**Stored data entries**
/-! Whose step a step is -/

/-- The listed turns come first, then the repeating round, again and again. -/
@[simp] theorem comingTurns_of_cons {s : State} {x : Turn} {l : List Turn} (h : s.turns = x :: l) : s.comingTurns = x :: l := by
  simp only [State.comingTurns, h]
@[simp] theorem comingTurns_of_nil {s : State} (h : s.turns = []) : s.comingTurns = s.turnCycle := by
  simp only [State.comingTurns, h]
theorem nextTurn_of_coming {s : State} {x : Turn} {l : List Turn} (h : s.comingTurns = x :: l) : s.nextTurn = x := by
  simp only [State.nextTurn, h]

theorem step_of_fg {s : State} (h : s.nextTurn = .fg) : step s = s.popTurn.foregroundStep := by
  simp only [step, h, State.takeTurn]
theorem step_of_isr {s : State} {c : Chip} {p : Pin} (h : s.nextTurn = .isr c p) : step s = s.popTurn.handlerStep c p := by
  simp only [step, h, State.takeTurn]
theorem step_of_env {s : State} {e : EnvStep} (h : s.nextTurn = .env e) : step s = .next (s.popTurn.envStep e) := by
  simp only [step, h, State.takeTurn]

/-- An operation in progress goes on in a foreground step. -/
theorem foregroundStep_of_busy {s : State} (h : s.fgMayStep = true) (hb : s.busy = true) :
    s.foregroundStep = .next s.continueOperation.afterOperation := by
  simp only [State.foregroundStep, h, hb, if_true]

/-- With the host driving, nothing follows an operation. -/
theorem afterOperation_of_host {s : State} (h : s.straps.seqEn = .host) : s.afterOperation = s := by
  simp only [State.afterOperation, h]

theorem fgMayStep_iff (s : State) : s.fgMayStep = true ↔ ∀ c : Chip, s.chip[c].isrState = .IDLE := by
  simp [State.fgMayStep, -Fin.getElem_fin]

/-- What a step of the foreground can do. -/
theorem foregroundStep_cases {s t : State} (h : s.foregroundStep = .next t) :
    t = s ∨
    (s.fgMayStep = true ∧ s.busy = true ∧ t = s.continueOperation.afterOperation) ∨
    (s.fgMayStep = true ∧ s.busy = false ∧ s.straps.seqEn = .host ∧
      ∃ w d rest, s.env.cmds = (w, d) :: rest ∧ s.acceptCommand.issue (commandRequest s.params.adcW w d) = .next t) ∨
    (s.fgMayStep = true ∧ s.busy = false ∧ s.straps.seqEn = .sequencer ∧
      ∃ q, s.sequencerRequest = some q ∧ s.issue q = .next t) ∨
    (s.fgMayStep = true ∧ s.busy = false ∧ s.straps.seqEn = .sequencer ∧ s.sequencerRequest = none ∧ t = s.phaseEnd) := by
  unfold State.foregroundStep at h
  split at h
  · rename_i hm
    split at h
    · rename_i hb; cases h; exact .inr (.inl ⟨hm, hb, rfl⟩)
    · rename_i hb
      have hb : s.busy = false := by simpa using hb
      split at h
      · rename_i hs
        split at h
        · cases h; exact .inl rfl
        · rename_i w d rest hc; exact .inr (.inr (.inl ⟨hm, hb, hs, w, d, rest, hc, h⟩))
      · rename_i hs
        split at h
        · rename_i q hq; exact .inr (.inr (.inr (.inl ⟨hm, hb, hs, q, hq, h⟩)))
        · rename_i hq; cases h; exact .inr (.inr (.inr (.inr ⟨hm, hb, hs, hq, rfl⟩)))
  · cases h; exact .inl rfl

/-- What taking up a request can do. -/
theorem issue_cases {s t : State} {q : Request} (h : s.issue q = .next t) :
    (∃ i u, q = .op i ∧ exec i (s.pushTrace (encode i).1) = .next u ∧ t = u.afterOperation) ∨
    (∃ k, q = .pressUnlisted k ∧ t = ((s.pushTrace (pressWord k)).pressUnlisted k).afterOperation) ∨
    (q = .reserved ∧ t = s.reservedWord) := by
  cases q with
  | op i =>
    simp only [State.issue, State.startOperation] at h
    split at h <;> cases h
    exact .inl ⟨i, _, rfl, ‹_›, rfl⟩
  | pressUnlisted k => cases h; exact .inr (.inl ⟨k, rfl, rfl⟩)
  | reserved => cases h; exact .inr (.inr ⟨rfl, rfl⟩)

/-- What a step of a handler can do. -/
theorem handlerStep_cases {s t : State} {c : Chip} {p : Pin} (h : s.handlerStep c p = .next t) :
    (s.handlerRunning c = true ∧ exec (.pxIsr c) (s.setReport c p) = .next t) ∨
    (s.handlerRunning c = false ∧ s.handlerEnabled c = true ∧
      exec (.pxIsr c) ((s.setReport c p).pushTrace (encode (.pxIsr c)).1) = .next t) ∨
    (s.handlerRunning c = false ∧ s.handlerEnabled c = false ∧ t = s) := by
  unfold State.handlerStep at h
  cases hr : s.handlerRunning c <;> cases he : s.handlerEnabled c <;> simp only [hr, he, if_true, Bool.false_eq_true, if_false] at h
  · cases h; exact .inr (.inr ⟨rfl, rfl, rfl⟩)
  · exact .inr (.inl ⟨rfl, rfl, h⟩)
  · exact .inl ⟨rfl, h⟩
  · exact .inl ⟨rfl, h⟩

...

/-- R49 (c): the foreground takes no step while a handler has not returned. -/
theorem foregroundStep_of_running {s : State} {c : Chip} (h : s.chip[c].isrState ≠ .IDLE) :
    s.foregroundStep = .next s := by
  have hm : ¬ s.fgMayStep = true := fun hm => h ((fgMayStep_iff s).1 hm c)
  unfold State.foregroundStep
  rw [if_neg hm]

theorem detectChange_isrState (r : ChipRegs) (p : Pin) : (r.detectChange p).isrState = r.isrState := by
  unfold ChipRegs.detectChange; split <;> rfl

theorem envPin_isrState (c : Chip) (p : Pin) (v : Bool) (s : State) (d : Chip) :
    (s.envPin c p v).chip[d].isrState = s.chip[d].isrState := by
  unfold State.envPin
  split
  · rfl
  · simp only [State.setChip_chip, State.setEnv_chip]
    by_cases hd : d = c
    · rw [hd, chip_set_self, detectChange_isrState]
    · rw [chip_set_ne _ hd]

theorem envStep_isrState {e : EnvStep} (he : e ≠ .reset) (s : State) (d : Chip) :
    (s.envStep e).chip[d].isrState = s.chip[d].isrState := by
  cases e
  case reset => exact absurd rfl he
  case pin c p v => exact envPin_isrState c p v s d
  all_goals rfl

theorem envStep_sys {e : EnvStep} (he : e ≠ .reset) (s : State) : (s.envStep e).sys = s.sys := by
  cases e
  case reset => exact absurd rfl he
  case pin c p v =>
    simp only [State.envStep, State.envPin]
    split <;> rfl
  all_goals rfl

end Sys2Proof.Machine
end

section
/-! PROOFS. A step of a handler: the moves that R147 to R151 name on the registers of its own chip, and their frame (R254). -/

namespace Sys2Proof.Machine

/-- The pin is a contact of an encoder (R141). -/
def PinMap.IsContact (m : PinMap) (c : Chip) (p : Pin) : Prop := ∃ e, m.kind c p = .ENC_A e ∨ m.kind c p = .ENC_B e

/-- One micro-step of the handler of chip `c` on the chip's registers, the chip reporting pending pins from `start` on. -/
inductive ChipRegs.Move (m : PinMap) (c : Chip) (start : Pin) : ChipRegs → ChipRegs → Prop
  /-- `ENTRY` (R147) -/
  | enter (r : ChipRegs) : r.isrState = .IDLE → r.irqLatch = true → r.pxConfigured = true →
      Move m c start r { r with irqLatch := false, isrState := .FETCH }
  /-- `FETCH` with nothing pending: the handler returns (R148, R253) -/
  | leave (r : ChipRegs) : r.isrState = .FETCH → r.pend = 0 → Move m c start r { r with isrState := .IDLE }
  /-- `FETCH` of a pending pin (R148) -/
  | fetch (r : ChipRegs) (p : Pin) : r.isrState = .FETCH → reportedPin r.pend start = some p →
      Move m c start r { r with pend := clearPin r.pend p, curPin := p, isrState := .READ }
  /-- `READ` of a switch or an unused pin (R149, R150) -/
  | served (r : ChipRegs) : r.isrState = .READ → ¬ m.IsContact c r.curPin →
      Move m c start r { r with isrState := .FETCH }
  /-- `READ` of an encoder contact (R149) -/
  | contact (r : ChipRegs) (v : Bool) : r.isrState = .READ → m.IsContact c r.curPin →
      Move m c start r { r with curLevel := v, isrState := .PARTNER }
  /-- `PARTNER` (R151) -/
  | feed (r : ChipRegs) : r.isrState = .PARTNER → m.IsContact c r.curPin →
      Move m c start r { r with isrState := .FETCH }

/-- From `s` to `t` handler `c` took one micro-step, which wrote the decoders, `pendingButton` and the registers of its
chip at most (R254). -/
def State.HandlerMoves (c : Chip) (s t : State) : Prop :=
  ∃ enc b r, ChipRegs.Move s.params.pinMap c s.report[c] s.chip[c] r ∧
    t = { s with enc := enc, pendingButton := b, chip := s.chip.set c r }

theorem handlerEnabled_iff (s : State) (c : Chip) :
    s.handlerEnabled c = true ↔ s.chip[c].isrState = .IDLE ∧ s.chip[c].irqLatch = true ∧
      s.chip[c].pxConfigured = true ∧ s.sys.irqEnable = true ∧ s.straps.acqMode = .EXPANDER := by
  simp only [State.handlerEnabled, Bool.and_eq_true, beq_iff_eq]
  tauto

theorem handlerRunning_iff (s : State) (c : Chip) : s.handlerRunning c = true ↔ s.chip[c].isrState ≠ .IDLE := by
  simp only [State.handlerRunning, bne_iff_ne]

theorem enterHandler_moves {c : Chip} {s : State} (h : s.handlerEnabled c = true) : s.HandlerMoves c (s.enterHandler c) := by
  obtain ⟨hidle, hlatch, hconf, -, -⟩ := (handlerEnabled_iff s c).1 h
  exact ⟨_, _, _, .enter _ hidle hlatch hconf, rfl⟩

...

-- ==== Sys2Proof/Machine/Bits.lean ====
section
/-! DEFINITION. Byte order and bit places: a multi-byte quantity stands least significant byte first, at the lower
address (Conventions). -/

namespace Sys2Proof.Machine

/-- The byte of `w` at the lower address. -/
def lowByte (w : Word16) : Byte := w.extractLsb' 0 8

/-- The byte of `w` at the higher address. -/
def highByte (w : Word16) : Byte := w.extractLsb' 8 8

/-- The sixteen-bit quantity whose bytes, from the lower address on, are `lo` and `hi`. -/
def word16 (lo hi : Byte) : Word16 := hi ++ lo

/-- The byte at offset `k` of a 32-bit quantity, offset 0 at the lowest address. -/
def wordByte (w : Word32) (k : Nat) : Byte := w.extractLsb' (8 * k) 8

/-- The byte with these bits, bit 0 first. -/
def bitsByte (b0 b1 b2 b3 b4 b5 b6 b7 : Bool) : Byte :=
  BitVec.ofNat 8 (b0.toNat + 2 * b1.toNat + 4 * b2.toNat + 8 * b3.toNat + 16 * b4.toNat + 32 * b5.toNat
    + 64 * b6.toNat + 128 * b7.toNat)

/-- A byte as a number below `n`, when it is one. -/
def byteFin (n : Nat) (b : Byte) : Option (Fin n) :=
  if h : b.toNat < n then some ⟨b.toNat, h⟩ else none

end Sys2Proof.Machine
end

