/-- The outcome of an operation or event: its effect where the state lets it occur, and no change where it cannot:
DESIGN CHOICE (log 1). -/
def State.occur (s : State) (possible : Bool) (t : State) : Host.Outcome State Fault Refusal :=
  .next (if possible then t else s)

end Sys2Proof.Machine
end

**Your instructions**
Task for the records above: copy every line in which the word "afterOperation" occurs.

**Response below**
    s.foregroundStep = .next s.continueOperation.afterOperation := by
theorem afterOperation_of_host {s : State} (h : s.straps.seqEn = .host) : s.afterOperation = s := by
  simp only [State.afterOperation, h]
    (s.fgMayStep = true ∧ s.busy = true ∧ t = s.continueOperation.afterOperation) ∨
    (∃ i u, q = .op i ∧ exec i (s.pushTrace (encode i).1) = .next u ∧ t = u.afterOperation) ∨
    (∃ k, q = .pressUnlisted k ∧ t = ((s.pushTrace (pressWord k)).pressUnlisted k).afterOperation) ∨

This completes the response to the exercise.